Customer Ratings and Unlock Reviews
Unlock customer reviews and ratings are essential not only to the company but to the customers as well. New clients rely on the feedback of the existing clients to make sound decisions. Better Business Bureau and Trustpilot are two known platforms that help customers compare the financial services offered by different companies.
As of September 23rd, 2021, Unlock was rated 4.7 out of 5 (50) reviews on BBB and is rated with an A- on Trustpilot. Unlock takes the reviews and feedback very seriously and is working towards achieving customer satisfaction.
Unlock Homes Equity Review FAQ’s
How does Unlock work?
Unlock is an investment company in real estate. The company offers you money in exchange for a percentage of your home equity. The firm can offer you a lump sum of cash equal to 10% of the value of your home today in exchange for 16% of your home value in the future. You have a period of ten years to repay the money, or you can sell your home at the end of the period to pay the company back.
How does Unlock determine how much to invest?
Several factors inform Unlock on how much to invest. The first thing is the value of your home. If your home is of much value, the company will give you a large amount of money. The type of property will also help them decide how much to invest, and if you reside in the home, the better. Your house debt and your creditworthiness will also determine how much money you get.
Are there any costs?
You are initially supposed to pay 3% origination Unlock fees. Additionally, any costs associated with third parties like an appraisal will be on you. Outside of this, if you’re wondering how much Unlock might cost, know that there are no monthly payments. In a typical agreement, you might exchange 10% of the current home’s value (cash to you) for 16% of the future home’s value (the Unlock Share). The annualized cost of your agreement cannot exceed 18%, and the annualized cost of the agreement decreases significantly the longer you hold it.
Who qualifies for Unlock?
A review of Unlock shows that you need to be a permanent resident of the 14 states or a U.S citizen above 18 years of age. You also have an LTV of 70%, minimum equity of 20%, and a minimum credit score of 500.
How do I apply?
You can easily apply online by creating an Unlock account. When applying, you’ll provide documents such as your identification, lease agreements, mortgage statements, or homeowners insurance declaration. Your documents will be reviewed, and an appraisal sent to inspect your home. If everything is okay, Unlock will issue an Investment Closing Statement with the terms and conditions.
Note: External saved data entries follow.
-- ==== Sys2Proof/Tests/Slice0.lean ====
section
/-! SUPPORT. Small tests. Expected results are the spec's own vectors (95_test_vectors.md, the section named at each group) or
worked out by hand from the rule named there. Each is about one step on a small state; the last part shows, for each
statement with hypotheses, a state that meets them. -/

open Sys2Proof Sys2Proof.Machine

namespace Sys2Proof.Tests

/-! ## Helpers -/

/-- A machine in phase RUN with a program, everything else as after reset. -/
def loaded (m : Mode) (prog : Memory) : State := { State.resetWith m prog with phase := .run }

/-- The executing unit at a pc. -/
def atPc (s : State) (p : Word) : State := s.setCur { s.cur with pc := p }

/-- The state after one step. -/
def after (s : State) : State :=
  match step s with
  | .next t => t
  | .fault _ => s
  | .refused _ => s

/-- What a step looks like from its outcome alone. -/
def stopOf (s : State) : Option Fault :=
  match step s with
  | .next _ => none
  | .fault f => some f
  | .refused _ => none

/-! ## Well-formedness: one ill-formed term per check, refused -/

theorem test_wf_register_index : RawInstr.wf ⟨.snd, some (.reg 26), none⟩ = false := by decide
theorem test_wf_literal_above : RawInstr.wf ⟨.snd, some (.lit (2 ^ 63)), none⟩ = false := by decide
theorem test_wf_literal_below : RawInstr.wf ⟨.snd, some (.lit (-(2 ^ 63) - 1)), none⟩ = false := by decide
theorem test_wf_literal_destination : RawInstr.wf ⟨.set, some (.lit 5), some (.lit 3)⟩ = false := by decide
theorem test_wf_literal_receiver : RawInstr.wf ⟨.rcv, some (.lit 7), none⟩ = false := by decide
theorem test_wf_first_missing : RawInstr.wf ⟨.rcv, none, none⟩ = false := by decide
theorem test_wf_second_missing : RawInstr.wf ⟨.jgz, some (.reg 0), none⟩ = false := by decide
theorem test_wf_second_extra : RawInstr.wf ⟨.snd, some (.reg 0), some (.reg 1)⟩ = false := by decide
theorem test_wf_second_index : RawInstr.wf ⟨.add, some (.reg 0), some (.reg 26)⟩ = false := by decide
theorem test_wf_accepts_bounds :
    RawInstr.wf ⟨.jgz, some (.reg 25), some (.lit (2 ^ 63 - 1))⟩ = true ∧
    RawInstr.wf ⟨.jgz, some (.lit (-(2 ^ 63))), some (.reg 0)⟩ = true := by decide

/-! ## Decoding and encoding: words of V-ENC -/

theorem test_decode_snd_reg : decode 0x0000000000000000000000000000001900 = .ok (.snd (.reg 25)) := by decide
theorem test_decode_snd_lit : decode 0x0000000000000000800000000000000040 = .ok (.snd (.lit (-9223372036854775808))) := by decide
theorem test_decode_set_lit : decode 0xFFFFFFFFFFFFFFEF000000000000000F81 = .ok (.set 15 (.lit (-17))) := by decide
theorem test_decode_set_reg : decode 0x0000000000000000000000000000001901 = .ok (.set 25 (.reg 0)) := by decide
theorem test_decode_add : decode 0x8000000000000000000000000000000082 = .ok (.add 0 (.lit (-9223372036854775808))) := by decide
theorem test_decode_mul : decode 0x0000000000000000000000000000000103 = .ok (.mul 1 (.reg 0)) := by decide
theorem test_decode_mod_reg : decode 0x0000000000000003000000000000000204 = .ok (.mod 2 (.reg 3)) := by decide
theorem test_decode_mod_lit : decode 0x0000000000000005000000000000000284 = .ok (.mod 2 (.lit 5)) := by decide
theorem test_decode_rcv : decode 0x0000000000000000000000000000001905 = .ok (.rcv 25) := by decide
theorem test_decode_jgz_mixed : decode 0x000000000000000F000000000000000546 = .ok (.jgz (.lit 5) (.reg 15)) := by decide
theorem test_decode_jgz_back : decode 0xFFFFFFFFFFFFFFFE000000000000000086 = .ok (.jgz (.reg 0) (.lit (-2))) := by decide
theorem test_encode_set : encode (.set 0 (.lit (-2401053089206439923))) = 0xDEADBEEFCAFEF00D000000000000000081 := by decide
theorem test_encode_jgz : encode (.jgz (.lit 1) (.lit 3)) = 0x00000000000000030000000000000001C6 := by decide
theorem test_encode_all_zero : encode (.snd (.reg 0)) = 0 := by decide

/-! ## Words that are not instructions: V-BAD -/

theorem test_bad_opcode_7 : decode 0x0000000000000000000000000000000007 = .error .unknownOpcode := by decide
theorem test_bad_opcode_first : decode 0x0000000000000000000000000000001A08 = .error .unknownOpcode := by decide
theorem test_bad_register_26 : decode 0x0000000000000000000000000000001A01 = .error .malformedOperand := by decide
theorem test_bad_register_high : decode 0x0000000000000000800000000000000001 = .error .malformedOperand := by decide
theorem test_bad_set_literal : decode 0x00000000000000030000000000000005C1 = .error .malformedOperand := by decide
theorem test_bad_rcv_literal : decode 0x0000000000000000000000000000000745 = .error .malformedOperand := by decide
theorem test_bad_snd_payload : decode 0x0000000000000001000000000000000000 = .error .malformedOperand := by decide
theorem test_bad_rcv_kind : decode 0x0000000000000000000000000000000085 = .error .malformedOperand := by decide
theorem test_bad_jgz_first : decode 0x0000000000000001000000000000001A86 = .error .malformedOperand := by decide
theorem test_bad_jgz_second : decode 0x000000000000001A000000000000000006 = .error .malformedOperand := by decide

/-! ## Bytes and text -/

/-- The byte image of `jgz a -2` (V-ENC). -/
theorem test_bytes_jgz : wordBytes 0xFFFFFFFFFFFFFFFE000000000000000086
    = [0x86, 0, 0, 0, 0, 0, 0, 0, 0, 0xFE, 0xFF, 0xFF, 0xFF, 0xFF, 0xFF, 0xFF, 0xFF] := by decide
/-- The byte image of `snd p` (V-ENC), read back with one byte after it; 16 bytes are not enough. -/
theorem test_bytes_decode :
    decodeBytes [0, 0x0F, 0, 0, 0, 0, 0, 0, 0, 0, 0, 0, 0, 0, 0, 0, 0, 0x55] = .ok (.snd (.reg 15), [0x55]) ∧
    decodeBytes (List.replicate 16 0) = .error .truncated := by decide
/-- The text of V-ENC's rows, the source's malformed line (S3), and each other error of R57. -/
theorem test_text_line : readLine ['j', 'g', 'z', ' ', 'a', ' ', '-', '2'] = .ok (.jgz (.reg 0) (.lit (-2))) := by decide
theorem test_text_unknown : readLine ['x', 'y', 'z', ' ', 'a', ' ', '1'] = .error .unknownOpcode := by decide
theorem test_text_arity : readLine ['a', 'd', 'd', ' ', 'a'] = .error .malformedOperand := by decide
theorem test_text_literal_destination : readLine ['s', 'e', 't', ' ', '5', ' ', '3'] = .error .malformedOperand := by decide
theorem test_text_loader_words :
    loaderWord ['x', 'y', 'z', ' ', 'a', ' ', '1'] = 0x3F ∧ loaderWord ['a', 'd', 'd', ' ', 'a'] = 0x2001 := by decide
theorem test_text_prints : printInstr (.set 15 (.lit (-17))) = ['s', 'e', 't', ' ', 'p', ' ', '-', '1', '7'] := by decide

/-! ## The host's two questions -/

theorem test_table_word : decodeTableWord 136 0x0000000000000005000000000000000284 = some (.mod 2 (.lit 5)) := by decide
theorem test_placed_word_runs :
    (after (State.reset.withFetchWord 136 0x0000000000000001000000000000000081)).u0.reg 0 = 1 := by decide
theorem test_placed_word_pending :
    (State.reset.withFetchWord 136 0x0000000000000001000000000000000081).pending = some (.set 0 (.lit 1)) := by decide

/-! ## Arithmetic: V-SET, V-ADD, V-MUL, V-MOD -/

/-- `set z z` after a write, and `set p -17` in the second unit (V-SET). -/
theorem test_set_identity_is_ordinary :
    let t := after { loaded .cooperative [0xFFFFFFFFFFFFFFEF000000000000000F81] with active := .u1 }
    t.u1.reg 15 = -17 ∧ t.u1.pc = 1 ∧ t.u0.reg 15 = 0 ∧ t.turnProgress = true := by decide
theorem test_set_self :
    let t := after ((loaded .standalone [0x0000000000000019000000000000001901]).writeReg 25 5)
    t.u0.reg 25 = 5 ∧ t.u0.pc = 1 := by decide
/-- MAX + 1 = MIN, and 2^62 + 2^62 = MIN with the source also the destination (V-ADD). -/
theorem test_add_wraps :
    let t := after ((loaded .standalone [0x0000000000000001000000000000000082]).writeReg 0 9223372036854775807)
    t.u0.reg 0 = -9223372036854775808 ∧ t.u0.pc = 1 := by decide
theorem test_add_self :
    let t := after ((loaded .standalone [0x0000000000000000000000000000000002]).writeReg 0 4611686018427387904)
    t.u0.reg 0 = -9223372036854775808 := by decide
/-- 3037000500 squared, and MIN times -1 (V-MUL). -/
theorem test_mul_wraps :
    let t := after ((loaded .standalone [0x0000000000000000000000000000000003]).writeReg 0 3037000500)
    t.u0.reg 0 = -9223372036709301616 := by decide
theorem test_mul_min :
    let t := after ((loaded .standalone [0xFFFFFFFFFFFFFFFF000000000000000083]).writeReg 0 (-9223372036854775808))
    t.u0.reg 0 = -9223372036854775808 := by decide
/-- MIN mod 10 = -8, and 10 mod 0 faults with nothing changed (V-MOD). -/
theorem test_mod_sign :
    let t := after ((loaded .standalone [0x000000000000000A000000000000000084]).writeReg 0 (-9223372036854775808))
    t.u0.reg 0 = -8 ∧ t.u0.pc = 1 := by decide
theorem test_mod_zero :
    let t := after ((loaded .standalone [0x0000000000000001000000000000000004]).writeReg 0 10)
    t.phase = .fault ∧ t.faultCode.number = 3 ∧ t.faultIndex = 0 ∧ t.u0.reg 0 = 10 ∧ t.u0.pc = 0 ∧
      t.u0.ustate = .running := by decide

/-! ## Jumps: V-JGZ -/

/-- `jgz 1 -1` at 0 goes to -1, outside the program. -/
theorem test_jgz_taken : (after (loaded .standalone [0xFFFFFFFFFFFFFFFF0000000000000001C6])).u0.pc = -1 := by decide
/-- `jgz a b` with a = MIN falls through: the test is signed. -/
theorem test_jgz_signed :
    (after ((loaded .standalone [0x0000000000000001000000000000000006]).writeReg 0 (-9223372036854775808))).u0.pc = 1 := by decide

/-! ## Communication: V-SND, V-RCV -/

/-- `snd p` of unit 1 onto [1, 2] (V-SND). -/
theorem test_snd_cooperative :
    let t := after { loaded .cooperative [0x0000000000000000000000000000000F00] with active := .u1, q0 := [9], q1 := [1, 2] }
    t.q1 = [1, 2, 1] ∧ t.q0 = [9] ∧ t.u1.sentCount = 1 ∧ t.u1.pc = 1 := by decide
theorem test_snd_standalone :
    let t := after ((loaded .standalone [0x0000000000000000000000000000000000]).writeReg 0 4)
    t.u0.lsv = 4 ∧ t.q0 = [] ∧ t.u0.sentCount = 0 ∧ t.u0.pc = 1 := by decide
/-- `rcv a` with a = -1 and lsv = 22 triggers (V-RCV). -/
theorem test_rcv_standalone :
    let t := after (((loaded .standalone [0x0000000000000000000000000000000005]).writeReg 0 (-1)).setLsv 22)
    t.u0.frv = 22 ∧ t.u0.frvLatched = true ∧ t.u0.ustate = .halted ∧ t.u0.pc = 0 ∧ t.u0.reg 0 = -1 ∧ t.phase = .run := by decide
/-- `rcv c` of unit 1 with Q[0] = [10, -20] (V-RCV); its own channel is never read. -/
theorem test_rcv_cooperative :
    let t := after { loaded .cooperative [0x0000000000000000000000000000000205] with active := .u1, q0 := [10, -20], q1 := [3] }
    t.u1.reg 2 = 10 ∧ t.q0 = [-20] ∧ t.q1 = [3] ∧ t.u1.pc = 1 ∧ t.u1.ustate = .running := by decide

/-! ## The machine: V-FETCH, V-VAL, V-SCH -/

/-- A turn that ends at an empty channel, with nothing executed in it. -/
theorem test_turn_ends_at_empty_channel :
    let t := after { loaded .cooperative [0x0000000000000000000000000000000205] with active := .u1, q1 := [3] }
    t.u1.ustate = .suspended ∧ t.u1.pc = 0 ∧ t.q1 = [3] ∧ t.active = .u0 ∧ t.prevZero = true := by decide
theorem test_halts_below :
    (after (atPc (loaded .standalone [0]) (-1))).u0.ustate = .halted ∧ (after (atPc (loaded .standalone [0]) (-1))).u0.pc = -1 := by
  decide
theorem test_halts_at_length : (after (atPc (loaded .standalone [0]) 1)).u0.ustate = .halted := by decide
/-- The lowest index wins, whatever the kind. -/
theorem test_validation_order :
    let t := after (State.resetWith .standalone [0x0000000000000001000000000000000081, 0x2001, 0x3F])
    t.phase = .fault ∧ t.faultCode.number = 2 ∧ t.faultIndex = 1 ∧ t.u0.pc = 0 ∧ t.u0.reg 0 = 0 := by decide
theorem test_validation_empty : (after (State.resetWith .cooperative [])).phase = .run := by decide
/-- The row of V-SCH that ends the run: the scheduler's fields keep their values. -/
theorem test_scheduler_ends :
    let t := after { loaded .cooperative [] with active := .u1, prevZero := true }
    t.phase = .done ∧ t.resultValid = true ∧ t.result = 0 ∧ t.active = .u1 ∧ t.turnProgress = false ∧ t.prevZero = true := by decide
/-- The row of V-SCH with progress: the memory of an empty turn is dropped. -/
theorem test_scheduler_progress :
    let t := after { loaded .cooperative [] with turnProgress := true, prevZero := true }
    t.phase = .run ∧ t.active = .u1 ∧ t.turnProgress = false ∧ t.prevZero = false := by decide
theorem test_standalone_done :
    let t := after ((loaded .standalone []).setUstate .halted)
    t.phase = .done ∧ t.resultValid = false := by decide
theorem test_no_step_when_done :
    stopOf { loaded .standalone [] with phase := .done } = some .runDone ∧
    stopOf { loaded .standalone [] with phase := .fault } = some .runFaulted := by decide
How does Unlock compare to other companies?
Although Unlock is a new company, its team of qualified workers ensures that the services are reliable. Unlock is rated excellent in benefits, eligibility requirements, investor amount, buyout options, and application process compared to other home equity sharing companies. When it comes to fees and customer reviews, Hometap is another top contender.
How much can I get from Unlock?
Generally, you can get a maximum of $500,000. Visit the company’s website for more details about the amount you can receive. With your Unlock account, you will have more details, such as calculating the estimated maximum cash available for you.
A Final Review of Unlock Home Equity
You don’t have to stress about paying your existing mortgage debt every other time. You can live comfortably and renovate your home with the help of Unlock Home Equity. Unlock will give you money in exchange for a percentage of your home equity, and you have ten years to make the payment. The good thing is that this is not a loan, so you will not stress about monthly payments and interest. Unlock is here to give you the best services.